Given that ARS 28-871(A) & 28-873 make no reference to federal roadblock scenarios and create no special exceptions for them, it could be construed that every time a federal agent instructs a person to stop at a federal roadblock, the federal agent is in fact violating ARS 28-871(A). A more palatable interpretation for the court however is that ARS 28-871(A) has no business being applied in circumstances where an individual has been stopped and detained by federal agents for federal purposes within the boundaries of a federal roadblock. Indeed, a determination that the state may intercede on behalf of federal agents who seize individuals in the lane of traffic by citing individuals compelled to stop for, in fact, stopping would be counter-productive at best.

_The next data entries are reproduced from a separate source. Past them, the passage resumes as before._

-- ==== Sys2Proof/Machine/Dispatch.lean ====
section
/-! DEFINITION. Machine/Dispatch.lean: one arm per constructor of Instr, each one direct call of its meaning. -/

namespace Sys2Proof.Machine

def exec (i : Instr) (s : State) : Host.Outcome State Fault Refusal :=
  match i with
  | .wrcfg c reg value => Sys2Proof.Machine.execWrcfg c reg value s
  | .rdreg c reg => Sys2Proof.Machine.execRdreg c reg s
  | .wrbuf c byte offset => Sys2Proof.Machine.execWrbuf c byte offset s
  | .rdbuf c offset => Sys2Proof.Machine.execRdbuf c offset s
  | .init c => Sys2Proof.Machine.execInit c s
  | .destroy c => Sys2Proof.Machine.execDestroy c s
  | .start c resume => Sys2Proof.Machine.execStart c resume s
  | .stop => Sys2Proof.Machine.execStop s
  | .setrate c rate => Sys2Proof.Machine.execSetrate c rate s
  | .isactive c => Sys2Proof.Machine.execIsactive c s
  | .reflen c => Sys2Proof.Machine.execReflen c s
  | .feedptr c => Sys2Proof.Machine.execFeedptr c s
  | .feed c n => Sys2Proof.Machine.execFeed c n s
  | .evConsEdge => Sys2Proof.Machine.execEvConsEdge s
  | .evXferDone => Sys2Proof.Machine.execEvXferDone s
  | .setLoop ch addr => Sys2Proof.Machine.execSetLoop ch addr s
  | .setIrqAddr addr => Sys2Proof.Machine.execSetIrqAddr addr s
  | .xferStart c dst src len => Sys2Proof.Machine.execXferStart c dst src len s
  | .keyOn mask => Sys2Proof.Machine.execKeyOn mask s
  | .keyOff mask => Sys2Proof.Machine.execKeyOff mask s
  | .setPitch ch pitch => Sys2Proof.Machine.execSetPitch ch pitch s
  | .setEnv ch env => Sys2Proof.Machine.execSetEnv ch env s
  | .setStart ch addr => Sys2Proof.Machine.execSetStart ch addr s
  | .cbRefill c handle => Sys2Proof.Machine.execCbRefill c handle s
  | .cbUnderrun c handle => Sys2Proof.Machine.execCbUnderrun c handle s

end Sys2Proof.Machine
end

3.) Defendant was being illegally detained by federal agents in the lane of traffic at the time & place of the alleged violation:
In the event the court is unpersuaded by Defendant’s arguments that ARS 28-871(A) and supporting statutes do not prohibit Defendant from stopping where he was stopped and are not applicable within the boundaries of a federal roadblock in which federal agents are detaining individuals in the lane of traffic, then the court must consider whether Defendant was being illegally detained by federal agents given that Defendant was not stopped voluntarily in the lane of traffic.

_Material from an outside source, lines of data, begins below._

-- ==== Sys2Proof/Machine/Fetch.lean ====
section
/-! DEFINITION. Machine/Fetch.lean: what the agent whose turn it is brings to the block (10_state.md R21; 30_encoding.md
R80, R81, R93). A turn yields an instruction from a port, or a step of the block that has no encoding. -/

namespace Sys2Proof.Machine

/-- What a turn comes to: an instruction to run in a state, or an outcome of its own. -/
inductive Fetched where
  | run (i : Instr) (s : State)
  | done (r : Result)

/-- HOST's turn (R24, R81): the oldest waiting word is accepted, decoded, and illegal ones are answered (R90). While
`PRIMEWAIT = 1` the port accepts nothing and HOST has no step (R42). -/
def fetchCommand (s : State) : Fetched :=
  if s.primeWait then .done (.next s)
  else
    match s.cmdPort with
    | [] => .done (.next s)
    | w :: ws =>
      match decode (.command w) with
      | .ok i => .run i { s with cmdPort := ws }
      | .error _ => .done (.next (illegalWord { s with cmdPort := ws }))

/-- Edges on the event port (R93). Two edges at one instant are two events: the second is the next turn (log entry 5). -/
def fetchEdges (irq : BitVec 2) (s : State) : Fetched :=
  match decode (.edges irq) with
  | .ok i => .run i (if edgesLeft irq = 0 then s else { s with turns := .edges (edgesLeft irq) :: s.turns })
  | .error _ => .done (.next s)

/-- A word on the output port (R95); the block emits no kind that R96 does not list (R97). -/
def fetchOutput (dw : OutputWord) (s : State) : Fetched :=
  match decode (.output dw) with
  | .ok i => .run i s
  | .error _ => .done (.refused (.unknownOutputWord dw))

/-- One turn (R16, R21). -/
def takeTurn (t : Turn) (s : State) : Fetched :=
  match t with
  | .host => fetchCommand s
  | .edges irq => fetchEdges irq s
  | .dispatchXfer => .done (dispatchXfer s)
  | .dispatchCons => .done (dispatchCons s)
  | .startPhase2 => .done (startPhase2 s)
  | .output dw => fetchOutput dw s
  | .reset => .done (.next (hardwareReset s))
  | .allocInput ok => .done (.next { s with allocOk := ok })

/-- The next turn; where no agent has one, nothing happens. -/
def fetch (s : State) : Fetched :=
  match s.turns with
  | [] => .done (.next s)
  | t :: rest => takeTurn t { s with turns := rest }

/-- The state in which the agent of a port comes next with the given bits: HOST with a command word and the port open, an
edge on the event port, or a word on the output port. -/
def stage (s : State) (p : PortWord) : State :=
  match p with
  | .command w => { s with turns := .host :: s.turns, cmdPort := w :: s.cmdPort, primeWait := false }
  | .edges irq => { s with turns := .edges irq :: s.turns }
  | .output dw => { s with turns := .output dw :: s.turns }

end Sys2Proof.Machine
end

A.) CBP Checkpoints Must Be Limited In Scope and Intrusiveness:
While the U.S. Supreme Court has upheld permanent immigration checkpoints setup along nexus points for border traffic within a reasonable distance of the border, the court acknowledged that all checkpoint stops represent seizures within the meaning of the 4th amendment and as such, the stop must be limited in scope, minimally intrusive and after the initial immigration questions, individuals stopped must be free to go in the absence of consent or probable cause:
“The principal protection of Fourth Amendment rights at checkpoints lies in appropriate limitations on the scope of the stop” – United States v. Martinez-Fuerte – 428 U.S. 543
“Our prior cases have limited significantly the reach of this congressional authorization, requiring probable cause for any vehicle search in the interior & reasonable suspicion for inquiry stops by roving patrols. Our holding today, approving routine stops for brief questioning is confined to permanent checkpoints. We understand, of course, that neither longstanding congressional authorization nor widely prevailing practice justifies a constitutional violation” – United States v. Martinez-Fuerte – 428 U.S. 543
“…We have held that checkpoint searches are constitutional only if justified by consent or probable cause to search….& our holding today is limited to the type of stops described in this opinion. ‘[A]ny further detention . . . must be based on consent or probable cause.’ United States v. Brignoni-Ponce, supra, at 882. None of the defendants in these cases argues that the stopping officers exceeded these limitations.” – United States v. Martinez-Fuerte – 428 U.S. 543
In this case, agents knew who Defendant was, knew his immigration status and had no consent or probable cause to extend the detention for any other purpose.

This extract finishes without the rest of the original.